Search code examples
javamultithreadingmutexcritical-sectionlock-free

Lock-free guard for synchronized acquire/release


I have a shared tempfile resource that is divided into chunks of 4K (or some such value). Each 4K in the file is represented by an index starting from zero. For this shared resource, I track the 4K chunk indices in use and always return the lowest indexed 4K chunk not in use, or -1 if all are in use.

This ResourceSet class for the indices has a public acquire and release method, both of which use synchronized lock whose duration is about like that of generating 4 random numbers (expensive, cpu-wise).

Therefore as you can see from the code that follows, I use an AtomicInteger "counting semaphore" to prevent a large number of threads from entering the critical section at the same time on acquire(), returning -1 (not available right now) if there are too many threads.

Currently, I am using a constant of 100 for the tight CAS loop to try to increment the atomic integer in acquire, and a constant of 10 for the maximum number of threads to then allow into the critical section, which is long enough to create contention. My question is, what should these constants be for a moderate to highly loaded servlet engine that has several threads trying to get access to these 4K chunks?

public class ResourceSet {

    // ??? what should this be
    // maximum number of attempts to try to increment with CAS on acquire
    private static final int    CAS_MAX_ATTEMPTS = 50;

    // ??? what should this be
    // maximum number of threads contending for lock before returning -1 on acquire
    private static final int    CONTENTION_MAX = 10;

    private AtomicInteger        latch = new AtomicInteger(0);

    ... member variables to track free resources

    private boolean aquireLatchForAquire ()
    {
        for (int i = 0; i < CAS_MAX_ATTEMPTS; i++) {
            int val = latch.get();
            if (val == -1)
                throw new AssertionError("bug in ResourceSet");        // this means more threads than can exist on any system, so its a bug!
            if (!latch.compareAndSet(val, val+1))
                continue;
            if (val < 0 || val >= CONTENTION_MAX) {
                latch.decrementAndGet();
                // added to fix BUG that comment pointed out, thanks!
                return false;
            }
        }
        return false;
    }

    private void aquireLatchForRelease ()
    {
        do {
            int val = latch.get();
            if (val == -1)
                throw new AssertionError("bug in ResourceSet");    // this means more threads than can exist on any system, so its a bug!
            if (latch.compareAndSet(val, val+1))
                return;
        } while (true);
    }

    public ResourceSet (int totalResources)
    {
        ... initialize
    }

    public int acquire (ResourceTracker owned)
    {        
        if (!aquireLatchForAquire())
            return -1;

        try {
            synchronized (this) {
                ... algorithm to compute minimum free resoource or return -1 if all in use
                return resourceindex;
            }
        } finally {
            latch.decrementAndGet();
        }
    }

    public boolean release (ResourceIter iter)
    {
        aquireLatchForRelease();
        try {
            synchronized (this) {
                ... iterate and release all resources
            }
        } finally {
            latch.decrementAndGet();
        }
    }
}

Solution

  • Writting a good and performant spinlock is actually pretty complicated and requires a good understanding of memory barriers. Merely picking a constant is not going to cut it and will definitely not be portable. Google's gperftools has an example that you can look at but is probably way more complicated then what you'd need.

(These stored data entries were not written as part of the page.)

-- ==== Sys2Proof/Laws/Ops.lean ====
section
/-! SUPPORT. What each shared operation does, said once: OUT as a memory, fetching, the commit, and the two ways an
opcode step can go. -/

namespace Sys2Proof.Machine

/-! PHASE at the end of a step. -/

/-- Everything PHASE can become at the end of a header step (R110, R116). -/
theorem phaseAfterHeader_cases (n : Nat) :
    n = 0 ∧ phaseAfterHeader n = .done ∨ n ≠ 0 ∧ phaseAfterHeader n = .pixels := by
  unfold phaseAfterHeader
  by_cases h : n = 0 <;> simp [h]

/-- Everything PHASE can become at the end of an opcode step (R131, R132). -/
theorem phaseAfterOpcode_cases (outPos n : Nat) (phase : Phase) :
    outPos = n ∧ phaseAfterOpcode outPos n phase = .done ∨ outPos ≠ n ∧ phaseAfterOpcode outPos n phase = phase := by
  unfold phaseAfterOpcode
  by_cases h : outPos = n <;> simp [h]

/-! The output space. -/

theorem Memory.wf_tail {c : Host.Cell} {m : Memory} (h : Memory.wf (c :: m) = true) : Memory.wf m = true := by
  cases m with
  | nil => rfl
  | cons d rest => simp [Memory.wf] at h; exact h.2

/-- Every index in the tail of a canonical memory lies above its head. -/
theorem Memory.wf_head_lt {c : Host.Cell} {m : Memory} (h : Memory.wf (c :: m) = true) : ∀ d ∈ m, c.1 < d.1 := by
  induction m generalizing c with
  | nil => simp
  | cons d rest ih =>
    simp [Memory.wf] at h
    intro e he
    rcases List.mem_cons.mp he with rfl | he
    · exact h.1
    · exact lt_trans h.1 (ih h.2 e he)

theorem Memory.wf_cons {c : Host.Cell} {m : Memory} (h : Memory.wf m = true) (hc : ∀ d ∈ m, c.1 < d.1) :
    Memory.wf (c :: m) = true := by
  cases m with
  | nil => rfl
  | cons d rest => simp [Memory.wf, h, hc d (by simp)]

theorem Memory.mem_write {m : Memory} {a : Nat} {v : Byte} :
    ∀ d ∈ Memory.write m a v, d = (a, v) ∨ d ∈ m := by
  induction m with
  | nil => simp [Memory.write]
  | cons c rest ih =>
    intro d hd
    simp only [Memory.write] at hd
    split at hd
    · simpa using hd
    · split at hd
      · rcases List.mem_cons.mp hd with h | h
        · exact .inl h
        · exact .inr (List.mem_cons_of_mem _ h)
      · rcases List.mem_cons.mp hd with h | h
        · exact .inr (by simp [h])
        · exact (ih d h).imp id (List.mem_cons_of_mem _)

/-- MemWrite keeps the canonical form. -/
theorem Memory.wf_write {m : Memory} (h : Memory.wf m = true) (a : Nat) (v : Byte) :
    Memory.wf (Memory.write m a v) = true := by
  induction m with
  | nil => rfl
  | cons c rest ih =>
    have hl := Memory.wf_head_lt h
    simp only [Memory.write]
    split
    · rename_i hlt
      refine Memory.wf_cons h fun d hd => ?_
      rcases List.mem_cons.mp hd with rfl | hd
      · exact hlt
      · exact lt_trans hlt (hl d hd)
    · split
      · rename_i heq
        exact Memory.wf_cons (Memory.wf_tail h) fun d hd => by simpa [heq] using hl d hd
      · refine Memory.wf_cons (ih (Memory.wf_tail h)) fun d hd => ?_
        rcases Memory.mem_write d hd with rfl | hd
        · simp only; omega
        · exact hl d hd

/-- Writing consecutive samples keeps the canonical form. -/
theorem Memory.wf_writeList {m : Memory} (h : Memory.wf m = true) (a : Nat) (vs : List Byte) :
    Memory.wf (Memory.writeList m a vs) = true := by
  induction vs generalizing m a with
  | nil => exact h
  | cons v vs ih => exact ih (Memory.wf_write h a v) (a + 1)

/-- A launch, so also a reset and State.reset, leaves OUT in canonical form. -/
theorem State.launch_out_wf (cfg : Config) (input : List Byte) (n : Nat) :
    Memory.wf (State.launch cfg input n).out = true := rfl

/-- Entering ERROR leaves OUT in canonical form. -/
theorem State.raise_out_wf (c : Cause) (s : State) : Memory.wf (s.raise c).out = true := rfl

/-- A commit's writes keep OUT in canonical form. -/
theorem State.emit_out_wf (p : Pixel) {s : State} (h : Memory.wf s.out = true) : Memory.wf (s.emit p).out = true :=
  Memory.wf_writeList h _ _

/-- A read after a write: the sample written there, and every other sample as before. Holds of any memory. -/
theorem Memory.read_write (m : Memory) (a : Nat) (v : Byte) (b : Nat) :
    Memory.read (Memory.write m a v) b = if b = a then some v else Memory.read m b := by
  induction m with
  | nil => simp [Memory.write, Memory.read]
  | cons c rest ih =>
    simp only [Memory.write]
    split
    · simp [Memory.read]
    · split
      · rename_i heq
        subst heq
        simp only [Memory.read]
        split <;> simp_all
      · simp only [Memory.read, ih]
        split
        · rename_i h1 h2 h3
          rw [if_neg (by omega)]
        · rfl

/-- A read after consecutive writes: the k-th sample written, and every sample outside them as before. -/
theorem Memory.read_writeList (m : Memory) (a : Nat) (vs : List Byte) (b : Nat) :
    Memory.read (Memory.writeList m a vs) b =
      if a ≤ b ∧ b < a + vs.length then vs[b - a]? else Memory.read m b := by
  induction vs generalizing m a with
  | nil => simp [Memory.writeList]
  | cons v vs ih =>
    simp only [Memory.writeList, ih, Memory.read_write, List.length_cons]
    by_cases hb : b = a
    · subst hb
      simp
    · by_cases h : a + 1 ≤ b ∧ b < a + 1 + vs.length
      · rw [if_pos h, if_pos (by omega), show b - a = (b - (a + 1)) + 1 by omega, List.getElem?_cons_succ]
      · rw [if_neg h, if_neg hb, if_neg (by omega)]

/-- Writing above every listed index appends. -/
theorem Memory.write_append {m : Memory} {a : Nat} (h : ∀ d ∈ m, d.1 < a) (v : Byte) :
    Memory.write m a v = m ++ [(a, v)] := by
  induction m with
  | nil => rfl
  | cons c rest ih =>
    have hc := h c (by simp)
    simp only [Memory.write, List.cons_append]
    rw [if_neg (by omega), if_neg (by omega), ih fun d hd => h d (List.mem_cons_of_mem _ hd)]

/-- When exactly the samples below `a` are written, writing from `a` upward appends (R66). -/
theorem Memory.writeList_append {m : Memory} {a : Nat} (h : m.map Prod.fst = List.range a) (vs : List Byte) :
    (Memory.writeList m a vs).map Prod.fst = List.range (a + vs.length) ∧
      (Memory.writeList m a vs).map Prod.snd = m.map Prod.snd ++ vs := by
  induction vs generalizing m a with
  | nil => simpa [Memory.writeList] using h
  | cons v vs ih =>
    have hlt : ∀ d ∈ m, d.1 < a := fun d hd => by
      have : d.1 ∈ m.map Prod.fst := List.mem_map_of_mem hd
      simpa [h] using this
    have hm : (Memory.write m a v).map Prod.fst = List.range (a + 1) := by
      simp [Memory.write_append hlt, h, List.range_succ]
    obtain ⟨h1, h2⟩ := ih hm
    refine ⟨by simpa [Memory.writeList, Nat.add_assoc, Nat.add_comm 1] using h1, ?_⟩
    rw [Memory.writeList, h2, Memory.write_append hlt]
    simp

    If you really want to reduce contention on the lock, you might want to consider using a more fine-grained and optimistic scheme. A simple one could be to divide your chunks into n groups and associate a lock with each group (also called stripping). This will help reduce contention and increase throughput but it won't help reduce latency. You could also associate an AtomicBoolean to each chunk and CAS to acquire it (retry in case of failure). Do be careful when dealing with lock-free algorithms because they tend to be tricky to get right. If you do get it right, it could considerably reduce the latency of acquiring a chunk.

    Note that it's difficult to propose a more fine-grained approach without knowing what your chunk selection algorithm looks like. I also assume that you really do have a performance problem (it's been profiled and everything).

    While I'm at it, your spinlock implementation is flawed. You should never spin directly on a CAS because you're spamming memory barriers. This will be incredibly slow with any serious amount of contention (related to the thundering-herd problem). A minimum would be to first check the variable for availability before your CAS (simple if on a no barrier read will do). Even better would be to not have all your threads spinning on the same value. This should avoid the associated cache-line from ping-pong-ing between your cores.

    Note that I don't know what type of memory barriers are associated with atomic ops in Java so my above suggestions might not be optimal or correct.

    Finally, The Art Of Multiprocessor Programming is a fun book to read to get better acquainted with all the non-sense I've been spewing in this answer.